一方、純利益につきましては、2019年度に固定資産売却益等があったこともございまして、2020年度は対前年4パーセントの減益を計画しております。

配当金につきましては、中間、期末それぞれ1株当たり80円、年間で160円と予想しております。

2020年度 調整後営業利益増減要因予想(前年差)

調整後営業利益の増減要因についてご説明いたします。先ほどご説明いたしました2019年度の日本基準の営業利益3,260億円に対し、主にのれんの償却や、退職給付関係の費用処理の影響等により、IFRSにおきましては調整後営業利益として3,440億円を見込んでおります。

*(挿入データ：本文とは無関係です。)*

-- ==== Sys2Proof/Word.lean ====
section
/-! DEFINITION. The word types: a byte, a 32-bit word, and the pixel of 00_scope.md rule R6. -/

namespace Sys2Proof

/-- A byte, bit 7 the most significant (R5). A channel is one byte (R4 `CH_BITS`). -/
abbrev Byte := BitVec 8

/-- A 32-bit word: `W`, `H`, and one word of the pixel-cache RAM (R24, R51). -/
abbrev Word := BitVec 32

/-- A pixel: four unsigned 8-bit channels, equal exactly when all four are equal (R6). -/
structure Pixel where
  r : Byte
  g : Byte
  b : Byte
  a : Byte
  deriving DecidableEq, Repr

end Sys2Proof
end

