-- ==== Sys2Proof/Machine/Whole.lean ====
section
/-! DEFINITION. The whole decode and the whole encode as functions (41_chunk_decoder.md rule R142,
42_chunk_encoder.md rule R174), each a START and the steps that follow it up to DONE or ERR. -/

namespace Sys2Proof.Machine

open Sys2Proof

/-- What a decode gives on DONE: the image, its pixels as PIXOUT (R142). -/
structure Image where
  width : BitVec 32
  height : BitVec 32
  channels : BitVec 8
  colorspace : BitVec 8
  pixels : List Byte
  deriving DecidableEq, Repr

/-- k steps, stopping at the first stop of the model. -/
def runSteps : Nat → State → Result State
  | 0, s => .next s
  | k + 1, s => andThen (step s) (runSteps k)

/-- A machine after reset whose host has configured a decode of the bytes and pulsed START (R252). -/
def decodeStart (bytes : List Byte) : State := { State.reset with cfgMode := 1, cmdStart := true, inp := bytes }

/-- A machine after reset whose host has configured an encode of the raw pixels and pulsed START (R252). -/
def encodeStart (w h : BitVec 32) (c : BitVec 8) (cs : BitVec 1) (pixels : List Byte) : State :=
  { State.reset with
    cfgMode := 0, cfgWidth := w, cfgHeight := h, cfgChannels := c, cfgColorspace := cs, cmdStart := true,
    pixin := pixels }

/-- The image of a decode that is done. -/
def imageOf (s : State) : Image := ⟨s.w, s.h, s.ch, s.cs, takenPixels s⟩

/-- The result of a run that is over: what it gives on DONE, the fault code on ERR; none while it is not over (R207). -/
def resultOf {α : Type} (out : State → α) (r : Result State) : Option (Except (BitVec 4) α) :=
  match r with
  | .next s => if stDone s then some (.ok (out s)) else if stErr s then some (.error s.errCause) else none
  | .fault _ => none
  | .refused _ => none

/-- `decode(IN)`: START, the header step, then at most `W * H` chunk steps and the trailer step; a machine that is done
or in ERR keeps its state, so the bound may be run out (R142). -/
def decodeStream (bytes : List Byte) : Option (Except (BitVec 4) Image) :=
  match runSteps 2 (decodeStart bytes) with
  | .next s => if stErr s then some (.error s.errCause) else resultOf imageOf (runSteps (target s + 1) s)
  | .fault _ => none
  | .refused _ => none

/-- `encode(W, H, CH, CS, PIXIN)`: START, the header step, `W * H` pixel steps, the trailer step (R174). -/
def encodeImage (w h : BitVec 32) (c : BitVec 8) (cs : BitVec 1) (pixels : List Byte) :
    Option (Except (BitVec 4) (List Byte)) :=
  resultOf (fun s => s.out) (runSteps (1 + 1 + w.toNat * h.toNat + 1) (encodeStart w h c cs pixels))

end Sys2Proof.Machine
end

この数字は現在会計監査の途中ですので、変更になる可能性がある旨、ご了承をお願いいたします。

この3,440億円から、2020年度は、日本における冬タイヤの増、ORRタイヤの販売増に加え、売値改善の効果等もございまして、約160億円の増益を計画しております。

2020年度 セグメント別事業予想

新しいセグメント別の業績予想でございます。売上高は、米州で為替の影響等もあり、若干減収となる見込みでございます。

調整後営業利益につきましては、日本では為替、あるいは海外の現地生産化に伴い対前年減益となる見込みですが、他の地域はいずれも増益を見込んでおります。

総括

ここまでご説明してまいりました、2019年度の業績および2020年度の業績計画の総括でございます。

引き続き、18インチの高インチタイヤの継続的な伸長に加え、適切な価格ポジションの維持、Mix改善、コスト削減施策等も着実に実行しながら、業績計画の達成を目指してまいります。

私からのご説明は以上でございます。ご清聴ありがとうございました。